Both trends will have impact on grid resilience; the microgrids are usually connected to regional grids in order to sell surplus power, and the mega plants obviously require large grid investments as well. When we seek to understand the effect on resilience we need to examine two types of events:

  • Large-scale random event threatening the regularity of the power transmission capability
  • Large-scale attack by SCADA hackers that knock out production and transmission capacities over extended areas

We will not perform a structured risk assessment here but we will rather look at some possible effects of these trends when it comes to power regularity and (national?) security.

Infographic from statkraft.com abou Fosen Vind – Europe’s largest onshore wind project (1000 MW)

Recent events that are interesting to know about

Mega-plants and increasing grid integration

Power plants are in the wind, literally speaking. The push for renewables to come to the market is giving concrete large-scale investments. Currently we are seeing several interesting projects moving ahead:

In addition to this, we see that NERC, the American organization responsible for the reliability of the power grids in the United States, Canada and parts of Mexico are working to include Mexico as a full member. This will very likely lead to increased integration of the power transmission capacities across the U.S.-Mexico border, at least at the organizational and grid management levels.

Random faults and large-scale network effects

What happens to the transmission capacity when random faults occur? This depends on the redundancy built into the network, and the capacities of the remaining lines when one or more paths fail. As more of the energy mix moves towards renewables we are going to be even more dependent on a reliable transmission grid; renewable energy is hard to store, and the cost of high-capacity storage will add to the energy price, making renewable sources less competitive compared with fossil fuels.

If we start relying on mega plants, this is also going to make us depend more on a reliable grid. The network effects would have to be investigated using methods like Monte Carlo simulations (RAM analysis) but what we should expect is:

  • Mega plants will require redundancy in intercontinental grid connections to avoid blackouts if one route is down
  • Areas without access to base load energy supply would be more vulnerable than those that can supply their own energy locally
  • Prices will fluctuate over larger areas when energy production is centralized
  • Micro-grids and micro-production should alleviate some of the increased vulnerability for small consumers (like private households) but are unlikely to be an effective buffer for industrial consumers

Coordinated cyber warfare campaigns

Recent international events have brought cyber warfare to the forefront of politics.
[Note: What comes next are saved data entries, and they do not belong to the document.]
-- ==== Sys2Proof/Laws/FrameRecipes.lean ====
section
/-!
SUPPORT. Laws/FrameRecipes.lean: the frame of every operation and command of Machine/Recipes.lean.
-/
namespace Sys2Proof.Machine

theorem frame_recipeRow {P : List Part} {s0 : State} {code : Nat} {port : Nat} {p : Packet} {s : State} (hp : within [.pkg, .txn, .ledger, .part, .dir, .mem, .dram, .deep, .integ, .recp, .mirror, .traffic, .leaves, .power, .sec, .sessions, .obs, .rings, .kodp, .ctrs, .out, .free] P = true) (h : Frame P s0 s) : FrameO P s0 (recipeRow code port p s) := by
  unfold recipeRow
  with_reducible apply frameO_next
  with_reducible apply frame_ite
  · with_reducible apply frame_arriveRecipe (within_trans (by decide) hp)
    with_reducible assumption
  · with_reducible assumption

theorem frame_execFill {P : List Part} {s0 : State} {port : Nat} {p : Packet} {s : State} (hp : within [.pkg, .txn, .ledger, .part, .dir, .mem, .dram, .deep, .integ, .recp, .mirror, .traffic, .leaves, .power, .sec, .sessions, .obs, .rings, .kodp, .ctrs, .out, .free] P = true) (h : Frame P s0 s) : FrameO P s0 (execFill port p s) := by
  unfold execFill
  with_reducible apply frame_recipeRow (within_trans (by decide) hp)
  with_reducible assumption

theorem frame_execCopy {P : List Part} {s0 : State} {port : Nat} {p : Packet} {s : State} (hp : within [.pkg, .txn, .ledger, .part, .dir, .mem, .dram, .deep, .integ, .recp, .mirror, .traffic, .leaves, .power, .sec, .sessions, .obs, .rings, .kodp, .ctrs, .out, .free] P = true) (h : Frame P s0 s) : FrameO P s0 (execCopy port p s) := by
  unfold execCopy
  with_reducible apply frame_recipeRow (within_trans (by decide) hp)
  with_reducible assumption

theorem frame_execCompare {P : List Part} {s0 : State} {port : Nat} {p : Packet} {s : State} (hp : within [.pkg, .txn, .ledger, .part, .dir, .mem, .dram, .deep, .integ, .recp, .mirror, .traffic, .leaves, .power, .sec, .sessions, .obs, .rings, .kodp, .ctrs, .out, .free] P = true) (h : Frame P s0 s) : FrameO P s0 (execCompare port p s) := by
  unfold execCompare
  with_reducible apply frame_recipeRow (within_trans (by decide) hp)
  with_reducible assumption

theorem frame_execReduce {P : List Part} {s0 : State} {port : Nat} {p : Packet} {s : State} (hp : within [.pkg, .txn, .ledger, .part, .dir, .mem, .dram, .deep, .integ, .recp, .mirror, .traffic, .leaves, .power, .sec, .sessions, .obs, .rings, .kodp, .ctrs, .out, .free] P = true) (h : Frame P s0 s) : FrameO P s0 (execReduce port p s) := by
  unfold execReduce
  with_reducible apply frame_recipeRow (within_trans (by decide) hp)
  with_reducible assumption

theorem frame_execGatherReduce {P : List Part} {s0 : State} {port : Nat} {p : Packet} {s : State} (hp : within [.pkg, .txn, .ledger, .part, .dir, .mem, .dram, .deep, .integ, .recp, .mirror, .traffic, .leaves, .power, .sec, .sessions, .obs, .rings, .kodp, .ctrs, .out, .free] P = true) (h : Frame P s0 s) : FrameO P s0 (execGatherReduce port p s) := by
  unfold execGatherReduce
  with_reducible apply frame_recipeRow (within_trans (by decide) hp)
  with_reducible assumption

theorem frame_execScatterAdd {P : List Part} {s0 : State} {port : Nat} {p : Packet} {s : State} (hp : within [.pkg, .txn, .ledger, .part, .dir, .mem, .dram, .deep, .integ, .recp, .mirror, .traffic, .leaves, .power, .sec, .sessions, .obs, .rings, .kodp, .ctrs, .out, .free] P = true) (h : Frame P s0 s) : FrameO P s0 (execScatterAdd port p s) := by
  unfold execScatterAdd
  with_reducible apply frame_recipeRow (within_trans (by decide) hp)
  with_reducible assumption

theorem frame_execAllreduceStage {P : List Part} {s0 : State} {port : Nat} {p : Packet} {s : State} (hp : within [.pkg, .txn, .ledger, .part, .dir, .mem, .dram, .deep, .integ, .recp, .mirror, .traffic, .leaves, .power, .sec, .sessions, .obs, .rings, .kodp, .ctrs, .out, .free] P = true) (h : Frame P s0 s) : FrameO P s0 (execAllreduceStage port p s) := by
  unfold execAllreduceStage
  with_reducible apply frame_recipeRow (within_trans (by decide) hp)
  with_reducible assumption

theorem frame_execOptimStep {P : List Part} {s0 : State} {port : Nat} {p : Packet} {s : State} (hp : within [.pkg, .txn, .ledger, .part, .dir, .mem, .dram, .deep, .integ, .recp, .mirror, .traffic, .leaves, .power, .sec, .sessions, .obs, .rings, .kodp, .ctrs, .out, .free] P = true) (h : Frame P s0 s) : FrameO P s0 (execOptimStep port p s) := by
  unfold execOptimStep
  with_reducible apply frame_recipeRow (within_trans (by decide) hp)
  with_reducible assumption

theorem frame_execKvSelect {P : List Part} {s0 : State} {port : Nat} {p : Packet} {s : State} (hp : within [.pkg, .txn, .ledger, .part, .dir, .mem, .dram, .deep, .integ, .recp, .mirror, .traffic, .leaves, .power, .sec, .sessions, .obs, .rings, .kodp, .ctrs, .out, .free] P = true) (h : Frame P s0 s) : FrameO P s0 (execKvSelect port p s) := by
  unfold execKvSelect
  with_reducible apply frame_recipeRow (within_trans (by decide) hp)
  with_reducible assumption

theorem frame_execDeltaPack {P : List Part} {s0 : State} {port : Nat} {p : Packet} {s : State} (hp : within [.pkg, .txn, .ledger, .part, .dir, .mem, .dram, .deep, .integ, .recp, .mirror, .traffic, .leaves, .power, .sec, .sessions, .obs, .rings, .kodp, .ctrs, .out, .free] P = true) (h : Frame P s0 s) : FrameO P s0 (execDeltaPack port p s) := by
  unfold execDeltaPack
  with_reducible apply frame_recipeRow (within_trans (by decide) hp)
  with_reducible assumption

theorem frame_execDigest {P : List Part} {s0 : State} {port : Nat} {p : Packet} {s : State} (hp : within [.pkg, .txn, .ledger, .part, .dir, .mem, .dram, .deep, .integ, .recp, .mirror, .traffic, .leaves, .power, .sec, .sessions, .obs, .rings, .kodp, .ctrs, .out, .free] P = true) (h : Frame P s0 s) : FrameO P s0 (execDigest port p s) := by
  unfold execDigest
  with_reducible apply frame_recipeRow (within_trans (by decide) hp)
  with_reducible assumption

theorem frame_execPublish {P : List Part} {s0 : State} {port : Nat} {p : Packet} {s : State} (hp : within [.pkg, .txn, .ledger, .part, .dir, .mem, .dram, .deep, .integ, .recp, .mirror, .traffic, .leaves, .power, .sec, .sessions, .obs, .rings, .kodp, .ctrs, .out, .free] P = true) (h : Frame P s0 s) : FrameO P s0 (execPublish port p s) := by
  unfold execPublish
  with_reducible apply frame_recipeRow (within_trans (by decide) hp)
  with_reducible assumption

theorem frame_execKernel {P : List Part} {s0 : State} {port : Nat} {p : Packet} {s : State} (hp : within [.pkg, .txn, .ledger, .part, .dir, .mem, .dram, .deep, .integ, .recp, .mirror, .traffic, .leaves, .power, .sec, .sessions, .obs, .rings, .kodp, .ctrs, .out, .free] P = true) (h : Frame P s0 s) : FrameO P s0 (execKernel port p s) := by
  unfold execKernel
  with_reducible apply frame_recipeRow (within_trans (by decide) hp)
  with_reducible assumption

theorem frame_execRecipeReservedCode {P : List Part} {s0 : State} {port : Nat} {p : Packet} {s : State} (hp : within [.pkg, .txn, .ledger, .part, .dir, .mem, .dram, .deep, .integ, .recp, .mirror, .traffic, .leaves, .power, .sec, .sessions, .obs, .rings, .kodp, .ctrs, .out, .free] P = true) (h : Frame P s0 s) : FrameO P s0 (execRecipeReservedCode port p s) := by
  unfold execRecipeReservedCode
  with_reducible apply frameO_next
  with_reducible apply frame_ite
  · with_reducible apply frame_arriveRecipe (within_trans (by decide) hp)
    with_reducible assumption
  · with_reducible assumption

theorem frame_execRecipeCancel {P : List Part} {s0 : State} {port : Nat} {p : Packet} {s : State} (hp : within [.pkg, .txn, .ledger, .part, .dir, .mem, .dram, .deep, .integ, .recp, .core, .mirror, .traffic, .leaves, .power, .sec, .sessions, .obs, .rings, .kodp, .ctrs, .out, .free] P = true) (h : Frame P s0 s) : FrameO P s0 (execRecipeCancel port p s) := by
  unfold execRecipeCancel
  with_reducible apply frameO_next
  with_reducible apply frame_ite
  · with_reducible apply frame_arriveFabric (within_trans (by decide) hp)
    · intro x0 x1 h2
      with_reducible apply frame_intake (within_trans (by decide) hp)
      · intro x3 x4 h5
        with_reducible apply frame_replayResponse (within_trans (by decide) hp)
        with_reducible assumption
      · intro x6 x7 x8 h9
        with_reducible apply frame_ite
        · with_reducible apply frame_answerCancel (within_trans (by decide) hp)
          with_reducible assumption
        · with_reducible apply frame_police (within_trans (by decide) hp)
          · intro x10 h11
            with_reducible apply frame_takeCancel (within_trans (by decide) hp)
            with_reducible assumption
          · intro x12 h13
            with_reducible apply frame_answerCancel (within_trans (by decide) hp)
            with_reducible assumption
          · with_reducible assumption
      · with_reducible assumption
    · with_reducible assumption
  · with_reducible assumption

theorem frame_execRecipeAbort {P : List Part} {s0 : State} {r : Req} {slot : Nat} {tag : Nat} {s : State} (hp : within [.pkg, .txn, .ledger, .part, .dir, .mem, .dram, .deep, .integ, .recp, .core, .mirror, .leaves, .power, .sec, .sessions, .obs, .rings, .kodp, .running, .ctrs, .out, .free] P = true) (h : Frame P s0 s) : FrameO P s0 (execRecipeAbort r slot tag s) := by
  unfold execRecipeAbort
  extract_lets +onlyGivenNames x0
  clear_value x0
  extract_lets +onlyGivenNames x1
  clear_value x1
  with_reducible apply frameO_next
  with_reducible apply frame_operateOk (within_trans (by decide) hp)
  · intro x2 h3
    with_reducible apply frame_ite
    · with_reducible assumption
    · split
      · with_reducible apply frame_cancelNow (within_trans (by decide) hp)
        with_reducible assumption
      · with_reducible assumption
  · with_reducible assumption

theorem frame_takeQueued {P : List Part} {s0 : State} {k : Nat} {c : Nat} {s : State} (hp : within [.recp] P = true) (h : Frame P s0 s) : FrameP P s0 (takeQueued k c s) := by
  unfold takeQueued
  extract_lets +onlyGivenNames x0
  clear_value x0
  extract_lets +onlyGivenNames x1
  clear_value x1
  extract_lets +onlyGivenNames x2
  clear_value x2
  split
  · with_reducible apply frame_mk
    with_reducible assumption
  · with_reducible apply frame_mk
    with_reducible apply frame_onRecp (within_trans (by decide) hp)
    with_reducible assumption

theorem frame_fillLocals {P : List Part} {s0 : State} {k : Nat} {s : State} (hp : within [.recp] P = true) (h : Frame P s0 s) : Frame P s0 (fillLocals k s) := by
  unfold fillLocals
  with_reducible apply frame_forAll
  · intro x0 x1 h2
    with_reducible apply frame_ite
    · split
      · with_reducible apply frame_onRecp (within_trans (by decide) hp)
        refine frame_of_fst (by with_reducible assumption) ?_
        with_reducible apply frame_takeQueued (within_trans (by decide) hp)
        with_reducible assumption
      · refine frame_of_fst (by with_reducible assumption) ?_
        with_reducible apply frame_takeQueued (within_trans (by decide) hp)
        with_reducible assumption
    · with_reducible assumption
  · with_reducible assumption

theorem frame_execTileDispatch {P : List Part} {s0 : State} {recipe : Nat} {s : State} (hp : within [.pkg, .recp, .power, .rings, .ctrs, .free] P = true) (h : Frame P s0 s) : FrameO P s0 (execTileDispatch recipe s) := by
  unfold execTileDispatch
  with_reducible apply frameO_ite
  · with_reducible apply frameO_next
    with_reducible assumption
  · split
    · with_reducible apply frameO_next
      with_reducible assumption
    · extract_lets +onlyGivenNames x0
      clear_value x0
      split
      · with_reducible apply frameO_next
        with_reducible assumption
      · extract_lets +onlyGivenNames x1
        clear_value x1
        extract_lets +onlyGivenNames x2
        clear_value x2
        extract_lets +onlyGivenNames x3
        clear_value x3
        extract_lets +onlyGivenNames x4
        clear_value x4
        extract_lets +onlyGivenNames x5
        clear_value x5
        with_reducible apply frameO_ite
        · with_reducible apply frameO_next
          with_reducible assumption
        · extract_lets +onlyGivenNames x6
          have h6 : Frame P s0 (x6) := by
            unfold x6
            with_reducible apply frame_setRecipe (within_trans (by decide) hp)
            with_reducible assumption
          clear_value x6
          extract_lets +onlyGivenNames x7
          have h7 : Frame P s0 (x7) := by
            unfold x7
            with_reducible apply frame_onRecp (within_trans (by decide) hp)
            with_reducible assumption
          clear_value x7
          with_reducible apply frameO_next
          with_reducible apply frame_fillLocals (within_trans (by decide) hp)
          with_reducible apply frame_wakeUnit (within_trans (by decide) hp)
          with_reducible assumption

theorem frame_startTile {P : List Part} {s0 : State} {c : Nat} {t : TileRef} {s : State} (hp : within [.part, .dram, .core] P = true) (h : Frame P s0 s) : Frame P s0 (startTile c t s) := by
  unfold startTile
  extract_lets +onlyGivenNames x0
  clear_value x0
  extract_lets +onlyGivenNames x1
  clear_value x1
  with_reducible apply frame_setCore (within_trans (by decide) hp)
  with_reducible apply frame_onPart (within_trans (by decide) hp)
  with_reducible apply frame_onDram (within_trans (by decide) hp)
  with_reducible assumption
Recently it was suggested at the RSA conference that deterrence through information sharing and openness does not work, and we are not able to deny the intrusion of state sponsored hackers, so we need to respond in force to such attacks, including armed military response in the physical world.

Recent cyberattacks in this domain have been reported from conflict zones. The reports receiving the most attention in media are those coming out of the Ukraine, where the authorities have accused Russia to be responsible for a series of cyber-attacks, including the one causing a major blackout in parts of Ukraine in December 2015. For a nice summary of the Ukrainian situation, see this post on the cybersecurity blog from SANS.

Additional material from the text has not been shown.